Called "Pleasant Island" by a passing English ship captain in 1798, Nauru is now 80 per cent covered in mine tailings and weeds.
Almost midway between Australia and Hawaii, it has lived off the mining of high-grade phosphate - fossilised remains of centuries of bird droppings used in fertiliser - since 1907.
British, Australian and New Zealand interests began the extraction and Nauru carried on after independence in 1968.
The three former rulers signed an $A107 million compensation deal in the early 1990s and, from royalties and land rents, a trust built up to $A2 billion ($2.4 at today's exchange rates) in assets.
But heavy Government borrowing against the savings has left only a net $A400 million in the fund. .
President Rene Harris offers an optimistic face to the world.
"We have investments that have been made over the past 20 years and we hope that by the time the phosphate is finished we should be reaping the benefits," he says.
But many on the island believe little will be left after land rehabilitation costs, estimated by some at up to $A300 million, are paid.
With Asian Development Bank help, Nauru is reforming the investment policies of its trust to hold onto what is left.
MONEY LAUNDERING
Nauruans see few visitors on their remote island. It has extensive real estate holdings in Australia and Hawaii and wants to lease fishing rights in its seas, if it can find a way to supervise them.
It is also studying whether to mine old phosphate sites for lower-quality material which might extend the current five-year life of its mining by up to 15 years.
A more lucrative option has been financial services. Four hundred foreign banks trade through the Nauru Post Office.
Identified by the Organisation for Economic Cooperation and Development as a haven for money launderers, Nauru is about to pass a law to stop financial crime.
But the Government is determined that Nauru will not bow to demands that it also end its tax-free status. The OECD sees this as unfair tax competition, but Nauru claims it as a sovereign right.
"It is alarming that, now that we have identified a viable, legitimate and competitive economic opportunity, the rich states of this world have labelled it harmful competition simply because the rich countries choose not to compete," President Harris recently told a summit of the 16-country Pacific Islands Forum.
UNCERTAIN FUTURE
Nauruans need little excuse to celebrate, with copious quantities of beer imported, as are almost all foodstuffs, from Australia.
But ask locals what the future holds for them and they shrug their shoulders and ask if it is worth staying.
Nauruan land-owning families typically drive late-model cars, courtesy of an average $A10,000 a year they get for the mining of their land. But wages at the Nauru Phosphate Commission are running two weeks behind schedule.
"There is no running water at school for kids, food goes rotten in fridges and freezers without power, people can't sleep because of no fans and people can't work," says the island's bluntest critic, an independent newsletter, Visionary.
During the Forum meeting, only one of the two hotels had hot water - at the other, guests had to keep a bucket filled in the shower in case the cold water also gave out.
DYING FROM WEALTH
Nauru's people have other problems.
Their unhealthy eating habits and a genetic propensity for an obesity-triggered form of diabetes mean the hospital is full of patients suffering complications such as amputations, kidney and heart disease.

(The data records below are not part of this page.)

/-- The immediate field selector of R63. -/
theorem fieldOf_imm (h : Hdr) (op : Nat) (d a : Reg) (pos len : BitVec 6) (c : Reg) (sx : Nat) (hs : sx < 2)
    (hw : fieldOk (.imm pos len) = true) :
    fieldOf (fullOf h op d a (fieldNat pos.toNat) c (sx + 2 + len.toNat * 64)) = some (.imm pos len) := by
  simp only [fieldOk, Bool.and_eq_true, decide_eq_true_eq] at hw
  have h1 := len.isLt
  have e1 : (sx + 2 + len.toNat * 64) % 4096 / 2 ^ 1 % 2 ^ 1 = 1 := by omega
  have e2 : (sx + 2 + len.toNat * 64) % 4096 / 2 ^ 6 % 2 ^ 6 = len.toNat := by omega
  have e3 : (sx + 2 + len.toNat * 64) % 4096 / 2 ^ 2 % 2 ^ 4 = 0 := by omega
  simp only [fieldOf, flg_fullOf, fld_fullOf, e1, e2, e3, fullOf_b, toNat_field6]
  rw [if_pos (by rfl), if_pos ⟨hw.1, hw.2, trivial⟩]
  simp

/-! ## The paired format -/

theorem RegHalf.code_spec (o : RegHalf) : 0 < o.code ∧ o.code < 0x40 ∧ regHalfOf (o.code - 1) = some o := by
  cases o <;> exact ⟨by decide, by decide, rfl⟩

theorem ImmHalf.code_spec (o : ImmHalf) : 0x40 ≤ o.code ∧ o.code < 0x80 ∧ immHalfOf (o.code - 0x40) = some o := by
  cases o <;> simp [ImmHalf.code, immHalfOf]

/-- The fields of a half as the word holds them: code, d, a and i. -/
def halfFields : Half → Nat × Reg × Reg × BitVec 8
  | .reg op d a => (op.code, d, a, 0)
  | .imm op d a i => (op.code, d, a, i)

theorem halfBits_eq (x : Half) : halfBits x = (halfFields x).1 * 2 ^ 24 + (halfFields x).2.1.toNat * 2 ^ 16 +
    (halfFields x).2.2.1.toNat * 2 ^ 8 + (halfFields x).2.2.2.toNat := by cases x <;> simp [halfBits, halfFields]

theorem halfFields_code (x : Half) : 0 < (halfFields x).1 ∧ (halfFields x).1 < 0x80 := by
  cases x with
  | reg op d a => exact ⟨op.code_spec.1, lt_trans op.code_spec.2.1 (by decide)⟩
  | imm op d a i => exact ⟨lt_of_lt_of_le (by decide) op.code_spec.1, op.code_spec.2.1⟩

theorem halfOf_fields (x : Half) : halfOf (halfFields x).1 (halfFields x).2.1 (halfFields x).2.2.1 (halfFields x).2.2.2 = some x := by
  cases x with
  | reg op d a => obtain ⟨-, h1, h2⟩ := op.code_spec; simp [halfOf, halfFields, h1, h2]
  | imm op d a i =>
    obtain ⟨h1, -, h2⟩ := op.code_spec
    simp [halfOf, halfFields, show ¬ op.code < 0x40 by omega, h2]

theorem strayOk_fields (x : Half) (h : encodable.halfOk x = true) : strayOk (halfFields x).1 (halfFields x).2.2.1 (halfFields x).2.2.2 = true := by
  cases x with
  | reg op d a => obtain ⟨-, h1, -⟩ := op.code_spec; simp [strayOk, halfFields, h1]
  | imm op d a i =>
    obtain ⟨h1, -, -⟩ := op.code_spec
    simp only [strayOk, halfFields]
    cases op <;> simp_all [encodable.halfOk, ImmHalf.code]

Specialist Paul Zimmet, from Melbourne's International Diabetes Institute, said 40 to 45 per cent of Nauruan adults had diabetes, part of a Pacific-wide epidemic now affecting children.
Pacific Island people have a gene that some scientists believe helps them store excess energy as fat, perhaps a throwback to surviving famines and long sea journeys.
"Today you don't have this feast-famine scenario, you just have a continual feast and they just keep putting on fat," Mr Zimmet said.
Rather than expensive medicines, the solution, Mr Zimmet says, might be to force Nauruans off processed food and out of cars.
"I suggested to the Nauruans six or seven years ago, when they still had a lot of money, that ... they build a huge gymnasium, swimming pool, exercise facilities."